Coming to Terms, Part 3 of 3
In the aftermath of sexual betrayal, it’s hard to understand or verbalize exactly what all this means. But you know your life will never be the same. You even wonder if life can be good…. This post is about coming to terms with what’s required to heal your marriage; which, is worth noting, is different than healing as an individual.
As I’ve tried so desperately to make sense out of the insanity that IS sexual addiction, a great aid was The Gottman’s “The Magic” Triangle. They shared it in this video – and the triangle wasn’t even the point of the video…. Seeing how the Gottmans define the anchors of a healthy relationship showed me where ours was weak – dangerously weak. The Gottmans explain how Truth, Commitment, and Calming are what work together to create that magical experience that can indeed carry a couple through a lifetime of caring. If you haven’t already discovered this, addicts struggle greatly with these three elements of relating.
Sexual sin carries with it loads of deception. Transparency is VITAL! “Worthy of Her Trust” by Jason Martinkus does a great job of laying out how the addict earns trust back over time. Losing trust in an intimate partnership is very difficult to recover from because it’s such an important ingredient in the relationship. You must trust a marriage partner much more than any other relationship you have. After betrayal, one of the rules to live by is: Tell your spouse everything!

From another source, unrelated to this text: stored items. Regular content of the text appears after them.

/-- The stores of the model under what they need: as for loads, and positions within the stream. -/
def Stores (s : State) (f : Firing) (row : StoreRow) : Prop :=
  ∃ n, (∃ g base, f.addrConst n.a = some (g, base) ∧ row ∈ elemStores s f n g base) ∨
    (bit (s.sstOf f (stream n)) 63 = true ∧ row = streamStore s f n ∧
      posOf s f n + (f.active n.pred).length ≤ (s.sd f (stream n)).count) ∨
    (bit (s.sstOf f (stream n)) 63 = true ∧ row = indexedStore s f n ∧
      ∀ l ∈ f.active n.pred, (s.readSel s.cur.pos f n .i32 0 n.a l).2 = false →
        (s.readSel s.cur.pos f n n.ty 1 n.b l).2 = false →
        0 ≤ sx (s.readSel s.cur.pos f n .i32 0 n.a l).1 32 ∧
        sx (s.readSel s.cur.pos f n .i32 0 n.a l).1 32 < ((s.sd f (stream n)).cnt.getD 0 1 : Int))

/-- The byte that a list of cells written in order leaves at an address. -/
def stored (cells : List Host.Cell) (a : Nat) : Option Byte := cells.foldl (fun r c => if c.1 = a then some c.2 else r) none

/-- What a store must wait for does not hold it back: the order of R228, a release's release set (R353; what it takes in
is the model's choice, log 90), a full record queue (R495). -/
def FreeToStore (s : State) (f : Firing) (row : StoreRow) (lines : List Nat) : Prop :=
  f.opid = 0 ∧ f.part = 0 ∧ f.tmask % 2 ^ f.len ≠ 0 ∧ (row.sunk ≠ [] → s.sinkMustWait f = false) ∧
  s.heldBack f s.cur.pos row.cls (if row.g then row.scope else 0) lines = false ∧
  (row.release = true → s.releaseReady f (if row.g then row.scope else 0) = none)

end Sys2Proof.Claims

/-- R211, R225, R232, R233: a store to S-space completes: ST, STR, STG, STM, STZ, STS and STSS write the bytes of their lanes, and no
other, at the window's start plus their address (of two lanes on one address the later in lane order stands), suppress the
poisoned lanes, and leave memory and every other element as they are. -/
def Sys2Proof.Claims.StoreToScratchpad : Prop :=
  ∀ (s : State) (f : Firing) (r : Region) (row : StoreRow), Stores s f row → row.g = false → Runs s f →
    s.region f.region = some r → FreeToStore s f row [] →
    (∀ x ∈ row.lanes, Sound s f r false false true row.cls row.size (if row.size < 64 then row.size else 64) x.2.1) →
    let cells := row.lanes.flatMap fun x => cellsAt (window s f r + wrap x.2.1 48) x.2.2
    ∃ t, exec row.i s = .next t ∧ (∀ a, (t.me s.cur.pos).byte a = (stored cells a).getD ((s.me s.cur.pos).byte a)) ∧
      t.mem = s.mem ∧ ∀ c, c ≠ s.cur.pos → t.me c = s.me c

/-- R226, R232, R233: a store to G-space completes: its bytes stand in the cluster's write buffer, one entry a line behind those
that stood there, when the buffer has room and holds none of the lines; bytes of a line that it holds join that line's last entry unless its
drain has begun. Memory changes only when an entry drains. -/
def Sys2Proof.Claims.StoreToWriteBuffer : Prop :=
  (∀ (s : State) (f : Firing) (r : Region) (row : StoreRow), Stores s f row → row.g = true → Runs s f →
    s.region f.region = some r → s.stalled r.part = false →
    (∀ x ∈ row.lanes, Sound s f r true false true row.cls row.size (if row.size < 64 then row.size else 64) x.2.1) →
    let g := clusterOf s.cur.pos
    let cells := row.lanes.flatMap fun x => cellsAt (wrap x.2.1 48) x.2.2
    let phys := cells.map fun c => (((xlat s f r row.cls c.1).pa c.1, c.2), (xlat s f r row.cls c.1).dev)
    let lines := byLine (phys.map (·.1))
    FreeToStore s f row (lines.map (·.1)) → (s.cluster g).wb.length + lines.length ≤ 32 →
    (∀ e ∈ (s.cluster g).wb, ∀ l ∈ lines, e.line ≠ l.1) →
    ∃ t, exec row.i s = .next t ∧ t.mem = s.mem ∧ (∀ c a, (t.me c).byte a = (s.me c).byte a) ∧
      (t.cluster g).wb.map (fun e => (e.line, e.bytes, e.region, e.dev)) =
        (s.cluster g).wb.map (fun e => (e.line, e.bytes, e.region, e.dev)) ++ lines.map fun l =>
          (l.1, l.2.foldl (fun t c => Table.set t c.1 c.2) [], f.region, phys.any fun c => lineOf c.1.1 == l.1 && c.2)) ∧
  ∀ (s : State) (g region l : Nat) (w : Coord × Nat × Nat × Nat) (dev : Bool) (bs : List Host.Cell) (e : WbEntry),
    ((s.cluster g).wb.filter fun x => x.line == l).getLast? = some e → e.draining = false →
    ∃ t, s.wbPut g w region dev l bs = some (t, e.id) ∧ t.mem = s.mem ∧
      (t.cluster g).wb = (s.cluster g).wb.map fun x => if x.id = e.id then
        { e with bytes := bs.foldl (fun t c => Table.set t c.1 c.2) e.bytes, last := s.cyc,
                 writers := if e.writers.contains w then e.writers else e.writers ++ [w] } else x

/-- R211, R225, R226, R232, R233: the stores complete, into the scratchpad or into the cluster's write buffer. -/
def Obligations.StoresComplete : Prop :=
  Claims.StoreToScratchpad ∧ Claims.StoreToWriteBuffer

/-- R74, R75, R216, R234: the stream instructions complete. SOPEN opens the stream at BASE plus A with POS 0, once the writes of an
open one are performed, and refuses a bad descriptor; SSEEK sets POS and clears EXH, and faults past an affine stream's end; SCLOSE closes an open stream,
once its writes are performed, and sends its receipt on RRW with the flags that markers brought; SFLUSH leaves an operation that waits for the stream's
writes; SCNT gives POS in every active lane. A firing without an active lane opens and moves nothing. These clauses rest on the model's own choices: that SCLOSE's receipt is
poisoned when a suppressed store of the stream was (log 8), that SOPEN and SSEEK use a poisoned A and that SSEEK, SFLUSH and SCNT of a closed stream do not
fault (log 73), where the markers' flags are kept (log 74), which second-tier lines go through (log 81), and what at CL drains nothing (log 91). -/
def Sys2Proof.Claims.StreamControl : Prop :=
  ∀ (n : Niw) (s : State) (f : Firing), Runs s f →
    let k := n.imm.toNat % 4
    let d := s.sd f k
    let sc := if d.g then d.scope else 0
    let w := s.sstOf f k
    let ws := (s.ctx s.cur.pos f.ctx).streams.getD k []
    let writes := streamWrites s.cur.pos f.ctx k
    let done := s.awaited sc writes = ([], []) ∧ s.midway s.cur.pos f.ctx k = false
    let u := s.pushTier f.region sc writes
    (∀ a, f.lane0 n.pred = some a →
      (sdOk ws = true → (bit w 63 = true → done) →
        let t := if bit w 63 then u else s
        exec (.sopen n) s = .next (t.modMe s.cur.pos fun m => { m with
          sst := m.sst.set (f.ctx, k) (BitVec.ofNat 64 (2 ^ 63)),
          sad := m.sad.set (f.ctx, k) (BitVec.ofNat 64 (wrap ((d.base : Int) + sx (t.readSel s.cur.pos f n .i32 0 n.a a).1 32) 48)),
          sbad := m.sbad.erase (f.ctx, k) }).goOn) ∧
      (sdOk ws = false → exec (.sopen n) s =
        s.takeFrameFault s.cur.pos s.cur.slot .firing (s.infoOf s.cur.pos f Cause.illegalCfg 0)) ∧
      (let arg := (s.readSel s.cur.pos f n .i32 0 n.a a).1 % 2 ^ 32
       ((d.amode = 0 → arg ≤ d.count) →
        exec (.sseek n) s = .next (s.modMe s.cur.pos fun m => { m with
          sst := m.sst.set (f.ctx, k) (BitVec.ofNat 64 (setBits (setBits w 0 32 arg) 62 1 0)) }).goOn) ∧
       (d.amode = 0 → d.count < arg →
        exec (.sseek n) s = s.meFault f d.g a 4 Cause.access 0 (d.addr (s.sadOf f k) arg)))) ∧
    (f.lane0 n.pred = none → exec (.sopen n) s = .next s.goOn ∧ exec (.sseek n) s = .next s.goOn) ∧
    (bit w 63 = true → f.tmask % 2 ^ f.len ≠ 0 → done →
      exec (.sclose n) s = .next (((u.sendReceipt s.cur.pos f.ctx d.rrw f.frame f.iter
        ((u.ctx s.cur.pos f.ctx).sf ||| (u.ctx s.cur.pos f.ctx).mflags) sc 0 ((u.me s.cur.pos).sbad.contains (f.ctx, k))).modMe s.cur.pos fun m =>
          { m with sst := m.sst.set (f.ctx, k) (BitVec.ofNat 64 (setBits (u.sstOf f k) 63 1 0)), sbad := m.sbad.erase (f.ctx, k) }).goOn)) ∧
    (bit w 63 = false ∨ f.tmask % 2 ^ f.len = 0 → exec (.sclose n) s = .next s.goOn) ∧
    (f.tmask % 2 ^ f.len ≠ 0 →
      let q := s.awaited sc writes
      let t := (s.push sc q).pushTier f.region sc writes
      exec (.sflush n) s = .next ((t.bumpOp.issue
        { opOf t f (.barrier 0) Ty.n8 with scope := sc, receipt := n.opt.toNat % 8, waits := q.1, after := q.2 }).settle.goOn)) ∧
    (Room s f n false →
      Ends (.scnt n) s f n false ((f.active n.pred).map fun l => (l, { v := w % 2 ^ 32, psn := false })))

/-- R216, R217, R224: a linked LDS takes its elements one behind the other. It begins with its reply's credit and its operation at ADDR and POS; each further
step takes in what the last element's link gave; an element of S-space is read at once, with its link; at the stream's end, or when every lane has its
element, POS and ADDR stand behind the last one, and the lanes without an element are inactive. That an element and its link are one step, between which and
the next any unit may act, is the model's choice (log 9). -/
def Sys2Proof.Claims.LinkedLoad : Prop :=
  ∀ (n : Niw) (s : State) (f : Firing) (r : Region), Runs s f → s.region f.region = some r → f.tmask % 2 ^ f.len ≠ 0 →
    let k := n.imm.toNat % 4
    let d := s.sd f k
    let rw := n.opt.toNat % 8
    let c := tokensOf n.ty.isWide f.len
    let lanes := f.active n.pred
    let sz := n.ty.slot / 8
    d.amode = 2 →
    (f.opid = 0 → bit (s.sstOf f k) 63 = true → (d.g = true → s.stalled r.part = false) → s.canReserve s.cur.pos f.ctx rw c = true →
      s.heldBack f s.cur.pos k (if d.g then d.scope else 0) [] = false →
      let o : Op := { opOf s f .load n.ty with
        reply := rw + 1, cls := k, scope := if d.g then d.scope else 0, more := true, link := (s.sadOf f k, s.sstOf f k % 2 ^ 32, 0) }
      exec (.lds n) s = (((s.reserve s.cur.pos f.ctx rw c).bumpOp.issue o).modSlot s.cur.pos s.cur.slot fun f =>
        { f with opid := o.id }).linkStep n { f with opid := o.id } r o) ∧
    ∀ o, f.opid ≠ 0 → (s.ops.find? fun o => o.id == f.opid) = some o →
      let q := o.linked lanes
      let t := s.modOp o.id fun _ => q
      let p := q.link.1
      let pos := q.link.2.1
      let taken := q.link.2.2
      let ended := decide (d.cnt.getD 0 1 ≤ pos ∨ p = 0)
      (o.todo ≠ [] ∨ o.waits ≠ [] → exec (.lds n) s = .next t) ∧
      (o.todo = [] → o.waits = [] → ended = true ∨ lanes.length ≤ taken →
        exec (.lds n) s = .next ((((t.moveStream f.ctx k (some (pos, ended))).modMe s.cur.pos fun m =>
          { m with sad := m.sad.set (f.ctx, k) (BitVec.ofNat 64 p) }).modOp o.id fun o =>
            { o with more := false, mask := maskOf f.len fun l => (lanes.take taken).contains l }).settle.goOn)) ∧
      (o.todo = [] → o.waits = [] → ended = false → taken < lanes.length → d.g = false → t.barred s.cur.pos f.ctx k = false →
        let lane := lanes.getD taken 0
        let a : Int := p + d.std.getD 1 0
        let b : Int := p + d.std.getD 0 0
        let at' (x : Int) : Nat := window s f r + wrap x 48
        Sound s f r false true false k sz sz a → Sound s f r false true false k 8 8 b →
        (s.me s.cur.pos).hurt (at' a) sz = false → (s.me s.cur.pos).hurt (at' b) 8 = false →
        ∃ u : State, exec (.lds n) s = .next (u.modOp o.id fun o => { o with vals := o.vals ++
            [(lane, BitVec.ofNat 64 ((s.me s.cur.pos).value (at' a) sz % 2 ^ n.ty.width)),
             (linkLane lane, BitVec.ofNat 64 ((s.me s.cur.pos).value (at' b) 8))] }) ∧
          u.ops = t.ops ∧ u.mem = s.mem ∧ u.nodes = s.nodes ∧ ∀ x, (u.me s.cur.pos).byte x = (s.me s.cur.pos).byte x)

/-- R74, R75, R216, R234: the stream instructions complete, and a linked LDS with the elements that it reads. -/
def Obligations.StreamInstructions : Prop :=
  Claims.StreamControl ∧ Claims.LinkedLoad

/-- R227, R235, R236: SBAR, FENCE, XWB and XINV complete their issue: an operation that waits for what its scope or its lines hold and then
sends its receipt stands among the element's operations; the write-buffer entries that it waits for drain, the operations go as far as its scope, and at SYS the
lines of second-tier memory that they wrote go through; memory does not change. That those lines go through in the instruction's own step (log 81) and that nothing drains
at CL (log 91) are the model's choices. -/
def Sys2Proof.Claims.BarriersAndWriteBacks : Prop :=
  ∀ (n : Niw) (s : State) (f : Firing), Runs s f → f.tmask % 2 ^ f.len ≠ 0 →
    let rw := n.opt.toNat % 8
    let sc := n.opt.toNat / 32
    let g := clusterOf s.cur.pos
    let classes := maskLanes (n.imm.toNat % 32) 5
    let issued (m : Nat) (x : Reach) : State :=
      let q := s.awaited sc x
      let t := (s.push sc q).pushTier f.region sc x
      (t.bumpOp.issue { opOf t f (.barrier m) Ty.n8 with scope := sc, receipt := rw, waits := q.1, after := q.2 }).settle.goOn
    exec (.sbar n) s = .next (issued (n.imm.toNat % 32)
      { wr := fun w => decide (w.1 = s.cur.pos ∧ w.2.1 = f.ctx) && classes.contains w.2.2.2,
        op := fun o => o.pos == s.cur.pos && o.ctx == f.ctx && classes.contains o.cls && match o.kind with | .barrier _ => false | _ => true }) ∧
    (∀ c, classes.contains c = (decide (c < 5) && bit (n.imm.toNat % 32) c)) ∧
    exec (.fence n) s = .next (issued 0 (frameWrites s.cur.pos f.frame)) ∧
    (∀ m x, (issued m x).mem = s.mem) ∧
    ∀ (r : Region) (base : Nat) (inv : Bool), s.region f.region = some r → s.stalled r.part = false →
      f.addrConst n.a = some (true, base) →
      let sz := n.ty.slot / 8
      let ls := (sound s f n .i32 1 n.b).map fun x => (base : Int) + sx x.2 32 * sz + sx n.imm.toNat 16
      (∀ a ∈ ls, Sound s f r true false true 4 sz sz a) → ls ≠ [] →
      (unsound s f n .i32 1 n.b ≠ 0 → s.sinkMustWait f = false) →
      let lines := (ls.map fun a => lineOf (physical s f r 4 a)).eraseDups
      s.heldBack f s.cur.pos 4 3 lines = false →
      ∃ t o, exec (if inv then .xinv n else .xwb n) s = .next t ∧ t.mem = s.mem ∧ o ∈ t.ops ∧ o.kind = .writeBack inv ∧ o.scope = 3 ∧
        o.receipt = rw ∧ o.frame = f.frame ∧ o.waits = (s.cluster g).wbOf lines ∧ o.todo.map (·.line) = lines ∧
        o.rpoison = (unsound s f n .i32 1 n.b != 0)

It’s also crucial for the addict to understand that he must be committed to his partner’s wellbeing in every aspect. He was committed to his well being at her expense. (And the means he was using to “take care of himself” wasn’t ultimately healthy for him either.) Our hearts are crying out wondering if our husbands are willing to take good care of us. We’ve been pretty badly beaten up by his choices, so staying by our side going forward won’t be easy. But if he wants his marriage, he will stay sober, he will make amends, he will help her heal, he will become a healthy, real man.
The calming part of this triangle is key! Whether we call it calming together, co-regulation, mirroring, staying connected, keeping your relational circuits on, or secure attachment, the concept of calming (individually and as a couple) is a key predictor of mental and emotional health…..and marriage health. Our therapist is great at teaching that addicts have struggled with affect regulation (feeling states) for a very long time. The issues that led to such dysregulation in your spouse were entirely out of his control. The means he had at his disposal to stabilize himself as a child is what developed into an addiction in his adulthood. Eddie Capparucci does a great job explaining it here.
Just like if your husband was a diabetic, you didn’t cause it, you can’t control it, and you can’t cure it! Neither of us like the fact that my husband has a foundational “leaky” condition that makes stability and intimate-relating difficult – and that it didn’t fully surface until 20 years in. Sadly, some guys would rather foreclose on the marriage and walk away rather than learn to manage his particular set of weaknesses. The Apostle Paul said “when I am weak, then I am strong.” Having the weaknesses posed by sexual addiction in a marriage isn’t easy, friend. But it is possible to restore “The Magic” if the elements the Gottmans have so brilliantly listed are strengthened and maintained. This requires the addict owning his story and doing the work. “Once an addict, always susceptible” but not always an addict.
Here are a few resources regarding calming (or what I referred to as mirroring):
Restored 2 More: Lies Vs Truth with Dr. Marcus Warner, episode 6
The Place We Find Ourselves, #20 Affect Regulation
Therapist Uncensored, #61 It’s Not Crazy
Yes, life can be good, with some work. It’s a different kind of good than we thought we were moving toward. For partners, it requires coming to terms with the addict’s brokeness and how that changes how you do life. My coming to terms with these particular things has taken 2.5 years of hard work. There are other issues that still need significant healing in our relationship.
One thought on “Coming to Terms, Part 3 of 3”
So many wonderful resources, thank you! I particularly found The Affect Regulation podcast very helpful! For me, the more I know about betrayal, the more I can put the pieces of the puzzle together and make sense of my life.